2.2. SLs sedimentation mechanism
2.2.1. Influences of rapeseed oil to SLs ratios on SLs morphology and
sedimentation
The ratio of rapeseed oil to SLs
(O/S) (0.075, 0.10, 0.13, 0.15,
0.18, 0.20, 0.22, 0.23, 0.25, 0.30 g/g) was quickly detected and
regulated by the low-field nuclear magnetic method.[19]SLs
morphology was observed by optical microscopy (BMDH200 microscope, Sunny
Optical Technology Co., Ltd), and the main structures of SLs with
different morphologies were analyzed by LC-MS descripted as Chen.[7]

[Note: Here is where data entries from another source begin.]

/-- Settles O6, by the two answers of COMPUTE. -/
theorem verifyComparesWithTheExpectedByte : Obligations.VerifyComparesWithTheExpectedByte := by
  unfold Obligations.VerifyComparesWithTheExpectedByte
  refine ⟨fun frame start stop expected => ⟨fun c => ?_, fun e => ?_⟩, by decide +kernel⟩
  · exact verify_of_compute_ok expected
  · exact verify_of_compute_error expected

/-- Settles O7, by running the register on the sixteen bytes. -/
theorem singleByteChecksumTable : Obligations.SingleByteChecksumTable := by
  unfold Obligations.SingleByteChecksumTable
  decide

end Sys2Proof.Machine

/-! # The command ROM: its opcodes, and the transactions of the requests with a fixed opcode (R120 to R126)

A sensor command's transaction is determined by its opcode and its read length, so each row of the tables is the one
lemma on the issue of a write, or of a write-read, with the row's own values. -/

namespace Sys2Proof.Machine

/-! ## The opcodes (R121, R125, R126) -/

theorem opcode_eq_none_iff (c : Config) (i : Instr) : opcode c i = none ↔ i = .busReset := by
  cases i <;> simp [opcode]

/-- R9(a) as injectivity: in an admitted configuration a wire opcode has one request. -/
theorem opcode_injective_of_wf {c : Config} (hwf : c.wf = true) {i j : Instr} {op : Word}
    (hi : opcode c i = some op) (hj : opcode c j = some op) : i = j := by
  simp only [Config.wf, Bool.and_eq_true] at hwf
  obtain ⟨⟨hdistinct, -⟩, -⟩ := hwf
  by_contra hne
  exact (opcodesDistinct_iff c).mp hdistinct i j hne op hi op hj rfl

/-- Settles O14: an admitted configuration passed the check R9(a), and the default one is admitted. -/
theorem sensorOpcodesAreDistinct : Obligations.SensorOpcodesAreDistinct := by
  unfold Obligations.SensorOpcodesAreDistinct
  have hdefault : Config.default.wf = true := by decide
  exact ⟨fun c i j op hwf => opcode_injective_of_wf hwf, fun i j op => opcode_injective_of_wf hdefault,
    opcode_eq_none_iff⟩

/-- A sensor command writes its opcode, high byte first (R54, R120). -/
theorem rom_wbytes_of_opcode {c : Config} {i : Instr} {op : Word} (hop : opcode c i = some op) :
    (rom c i).wbytes = opcodeBytes op := by
  simp [rom, hop]

/-- Settles O13, row by row: the opcode does not depend on the configuration, and the bytes are the opcode's. -/
theorem fixedOpcodesAreTheStatedOnes : Obligations.FixedOpcodesAreTheStatedOnes := by
  unfold Obligations.FixedOpcodesAreTheStatedOnes
  intro c row hrow
  have hrow : opcode c row.1 = some row.2.1 ∧ opcodeBytes row.2.1 = row.2.2 := by
    fin_cases hrow <;> exact ⟨rfl, by decide⟩
  obtain ⟨hop, hbytes⟩ := hrow
  exact ⟨hop, (rom_wbytes_of_opcode hop).trans hbytes⟩

/-! ## The issue of the requests with a fixed opcode (R144, R160) -/

/-- In READY an admitted sensor command without response issues the write of its opcode (R124, R144). -/
theorem exec_issues_write (i : Instr) (op : Word) {s : State} (hp : s.phase = .ready)
    (hadmits : Spec.Admits i.op s.session) (hop : opcode s.cfg i = some op) (hlen : readLen s.cfg i = 0) :
    exec i s = .next (Spec.issued (encode i) (.write s.cfg.devAddr (opcodeBytes op)) s) := by
  rw [exec_issues hp hadmits, txnOf_of_readLen_eq_zero hop hlen]

/-- In READY an admitted sensor command with a response issues the write-read of its opcode (R124, R144). -/
theorem exec_issues_writeRead (i : Instr) (op : Word) {s : State} (hp : s.phase = .ready)
    (hadmits : Spec.Admits i.op s.session) (hop : opcode s.cfg i = some op) (hlen : readLen s.cfg i ≠ 0) :
    exec i s =
      .next (Spec.issued (encode i) (.writeRead s.cfg.devAddr (opcodeBytes op) (readLen s.cfg i)) s) := by
  rw [exec_issues hp hadmits, txnOf_of_readLen_ne_zero hop hlen]

/-- Settles O19: PeriodicMeasuring is the session both require, and PER_LEN is not zero. -/
theorem periodicReadAndEndIssue : Obligations.PeriodicReadAndEndIssue := by
  unfold Obligations.PeriodicReadAndEndIssue
  intro s hp hmeasuring hlegal
  have hadmits : ∀ op, Spec.needs op = some .periodicMeasuring → Spec.Admits op s.session := by
    intro op hneeds need hneed
    rw [hmeasuring]
    exact Option.some.inj (hneeds.symm.trans hneed)
  have hlen : readLen s.cfg .perRead ≠ 0 := by
    change s.cfg.perLen ≠ 0
    omega
  exact ⟨exec_issues_writeRead .perRead 0xE000#16 hp (hadmits _ rfl) rfl hlen,
    exec_issues_write .perEnd 0x3093#16 hp (hadmits _ rfl) rfl rfl⟩

/-- Settles O20: no session is required, six issue the write or the write-read of their opcode, and BUS_RESET, which
has none, issues the general call. -/
theorem unconditionalCommandsIssue : Obligations.UnconditionalCommandsIssue := by
  unfold Obligations.UnconditionalCommandsIssue
  intro s hp
  have hadmits : ∀ op, Spec.needs op = none → Spec.Admits op s.session := by
    intro op hneeds need hneed
    cases hneeds.symm.trans hneed
  have hgeneralCall : txnOf s.cfg .busReset = .write s.cfg.gcAddr s.cfg.gcPayload := rfl
  refine ⟨?heaterOn, ?heaterOff, ?readId, ?softReset, ?busReset, ?readStatus, ?clearStatus⟩
  case heaterOn => exact exec_issues_write .heaterOn 0x306D#16 hp (hadmits _ rfl) rfl rfl
  case heaterOff => exact exec_issues_write .heaterOff 0x3066#16 hp (hadmits _ rfl) rfl rfl
  case readId => exact exec_issues_writeRead .readId 0x7029#16 hp (hadmits _ rfl) rfl (by simp [readLen])
  case softReset => exact exec_issues_write .softReset 0x30A2#16 hp (hadmits _ rfl) rfl rfl
  case busReset => exact hgeneralCall ▸ exec_issues hp (hadmits _ rfl)
  case readStatus => exact exec_issues_writeRead .readStatus 0xF32D#16 hp (hadmits _ rfl) rfl (by simp [readLen])
  case clearStatus => exact exec_issues_write .clearStatus 0x3041#16 hp (hadmits _ rfl) rfl rfl

end Sys2Proof.Machine

/-! # The sequencer: failed transactions, waiting, the transactions of the log, and the two steps of a request (R144 to
R149, R160 to R162, R174)

Answer validation is the spec's notion of a failed transaction; with that an answered request has one outcome on a
failure and one on any other answer. What a step appends to the log is read off the relation StepTo. -/

namespace Sys2Proof.Machine

/-! ## The outcome of an answered request (R145, R161, R162) -/

/-- Validation turns exactly the failed transactions into a Nak (R142, R143, R145). -/
theorem validate_eq_nak_iff (x : Txn) (a : Answer) : validate x a = .nak ↔ Spec.Failure x a := by
  cases a with
  | nak => cases x <;> simp [Spec.Failure]
  | ack r => cases x <;> simp [validate, Spec.Failure]

/-- A failed transaction completes any request with BUS_ERROR: SESSION and FRAME stay, and no result
is left (R145, R220). -/
theorem exec_failure {i : Instr} {s : State} {x : Txn} {a : Answer} {held : List Word} {rest : List Input}
    (h : Spec.Answered s x a held rest) (hfail : Spec.Failure x a) :
    exec i s =
      .next (Spec.completed 1#4 ⟨none, none, none, none, none, none⟩ a (Spec.left held rest) s) := by
  have hnak : ∀ finish : Answer → State → Result,
      answerStep finish s = finish .nak (takeAnswered a (Spec.left held rest) s) := fun finish => by
    rw [answerStep_of_answered finish h, (validate_eq_nak_iff x a).mpr hfail]
  obtain ⟨hp, -, -⟩ := h
  rw [exec_waitBus i hp]
  cases readShape i.op with
  | none => exact hnak _
  | some shape => exact hnak _

/-- Settles O26: a failed transaction is validated to a Nak, which both finishing rules turn into BUS_ERROR. -/
theorem failedTransactionIsABusError : Obligations.FailedTransactionIsABusError := by
  unfold Obligations.FailedTransactionIsABusError
  intro i s x a held rest h hfail
  exact exec_failure h hfail

/-- An acknowledged write completes the write-only request with OK and its transition of SESSION (R162, R174). -/
theorem exec_write_ok {i : Instr} {s : State} {addr : Addr} {w : List Byte} {held : List Word} {rest : List Input}
    (hwrite : i.op ∉ Spec.reads) (h : Spec.Answered s (.write addr w) (.ack []) held rest) :
    exec i s =
      .next { Spec.completed 0#4 ⟨none, none, none, none, none, none⟩ (.ack []) (Spec.left held rest) s with
        session := Spec.sessionAfter i.op s.session } := by
  have hfinish := answerStep_of_answered (finishWrite (transitionOf i.op)) h
  obtain ⟨hp, -, -⟩ := h
  rw [exec_waitBus i hp, (readShape_eq_none_iff _).mpr hwrite, hfinish, ← transitionOf_eq_sessionAfter]
  rfl

/-! ## HEATER_ON, HEATER_OFF and CLEAR_STATUS (R167, R168, R173) -/

/-- A write-only request without operands, which any session admits and which leaves SESSION alone. -/
structure PlainWrite (i : Instr) : Prop where
  sole    : ∀ j : Instr, j.op = i.op → j = i
  needs   : Spec.needs i.op = none
  write   : i.op ∉ Spec.reads
  session : ∀ ses, Spec.sessionAfter i.op ses = ses

theorem plainWrite_of_mem {i : Instr} (h : i ∈ [Instr.heaterOn, .heaterOff, .clearStatus]) : PlainWrite i where
  sole j hj := by
    have hall : ∀ i ∈ [Instr.heaterOn, .heaterOff, .clearStatus], ∀ j ∈ Instr.all, j.op = i.op → j = i := by
      decide
    exact hall i h j (mem_instrAll j) hj
  needs := by fin_cases h <;> rfl
  write := by fin_cases h <;> decide
  session := by fin_cases h <;> exact fun _ => rfl

theorem PlainWrite.exec_ok {i : Instr} (hi : PlainWrite i) {s : State} {addr : Addr} {w : List Byte}
    {held : List Word} {rest : List Input} (h : Spec.Answered s (.write addr w) (.ack []) held rest) :
    exec i s =
      .next (Spec.completed 0#4 ⟨none, none, none, none, none, none⟩ (.ack []) (Spec.left held rest) s) := by
  rw [exec_write_ok hi.write h, hi.session]
  rfl

/-- The codes of the operations are distinct (R71). -/
theorem Op.field_injective {o p : Op} (h : o.field = p.field) : o = p :=
  Except.ok.inj ((Op.ofField_eq_ok_iff.mpr rfl).symm.trans (Op.ofField_eq_ok_iff.mpr h))

/-- Of the words with its OP only its own decodes, and any session admits the operation (R77, R230). -/
theorem PlainWrite.step_otherWord {i : Instr} (hi : PlainWrite i) {s : State} {w : Word} {rest : List Input}
    (hwf : s.cfg.wf = true) (hp : s.phase = .ready) (hin : s.inputs = .request w :: rest)
    (hop : (RequestFields.ofWord w).op = i.op.field) (hne : w ≠ encode i) :
    step s = .next (Spec.turnedAway 5#4 { s with inputs := rest }) := by
  have hsameOp : ∀ op, decodeOp w = .ok op → op = i.op := fun op hdec => by
    obtain ⟨-, hfield⟩ := decodeOp_eq_ok_iff.mp hdec
    exact Op.field_injective (hfield.symm.trans hop)
  have hillegal : ¬ ∃ j, decode w = .ok j := by
    rintro ⟨j, hdec⟩
    obtain ⟨hword, hdecOp⟩ := decode_eq_ok hdec
    obtain rfl := hi.sole j (hsameOp _ hdecOp)
    exact hne hword.symm
  obtain ⟨-, hturnedAway⟩ := illegalWordCompletesWithoutATransaction s w rest hwf hp hin hillegal
  refine hturnedAway ?_
  rintro ⟨op, hdec, hrefused⟩
  refine hrefused fun need hneed => ?_
  rw [hsameOp op hdec, hi.needs] at hneed
  cases hneed

/-- Settles O29: each row is a plain write, whose issue is the row's and whose other words do not decode. -/
theorem heaterAndClearStatusRules : Obligations.HeaterAndClearStatusRules := by
  unfold Obligations.HeaterAndClearStatusRules
  intro row s hrow
  have hissues : s.phase = .ready →
      exec row.1 s = .next (Spec.issued row.2.1 (.write s.cfg.devAddr row.2.2.2) s) := by
    intro hp
    obtain ⟨hon, hoff, -, -, -, -, hclear⟩ := unconditionalCommandsIssue s hp
    fin_cases hrow
    exacts [hon, hoff, hclear]
  have hword : encode row.1 = row.2.1 ∧ row.1.op.field = row.2.2.1 := by fin_cases hrow <;> exact ⟨rfl, rfl⟩
  obtain ⟨hword, hfield⟩ := hword
  have hi : PlainWrite row.1 := plainWrite_of_mem (List.mem_map_of_mem (f := Prod.fst) hrow)
  refine ⟨hissues, fun _ _ _ _ => hi.exec_ok, fun _ _ _ _ => exec_failure, fun w rest hwf hp hin hop hne => ?_⟩
  exact hi.step_otherWord hwf hp hin (hop.trans hfield.symm) (hword ▸ hne)

/-! ## Waiting (R147) -/

/-- Words that the host holds are no input of a block in WAIT_BUS (R236). -/
theorem nextInput_waitBus_held (held : List Word) : nextInput .waitBus (held.map .request) = none := by
  simpa using nextInput_held held []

Furthermore, 10 mL of the fermentation broth with different O/S ratios
were processed by standing still to observe the SLs sedimentation, and
the volume of lower layer was recorded at different time points until it
was unchanged during 2 h.
2.2.2. Measurements of broth
viscosity and SLs particle size
Twenty milliliters of broth with
different O/S ratios were obtained to measure the viscosity of
supernatant with a viscosity meter (Brookfield DV-Ⅱ). Another 5 mL broth
was thoroughly mixed, and the SLs particle size was analyzed by
nanometer size and ZETA potential analyzer (Beckman Coulter Nano-ZS).
2.3.
Effect
of ultrasound assistance on SLs precipitation
2.3.1. Effect of ultrasonic ultrasound assistance on cell activity, SLs
production, bubble and particle size
An appropriate amount of fermentation broth was obtained and treated
at different ultrasonic times (0,
10, 20, 30, 40, 50, and 60 min) and power (100, 200, and 300 W) in a 10
L ultrasonic cleaning machine (SHT-70al, 40 kHz). And then, the treated
broth was diluted at appropriate times and coated on the plate to
observe the colony-forming unit (CFU) after 72 h. Otherwise, after
different ultrasonic treatments, the cells from 50 mL fermentation broth
were concentrated by centrifugation, resuspended, and inoculated into a
medium only containing glucose and rapeseed oil in a 500 mL shake flask
with 50 mL working volume to investigate the SLs production capacity.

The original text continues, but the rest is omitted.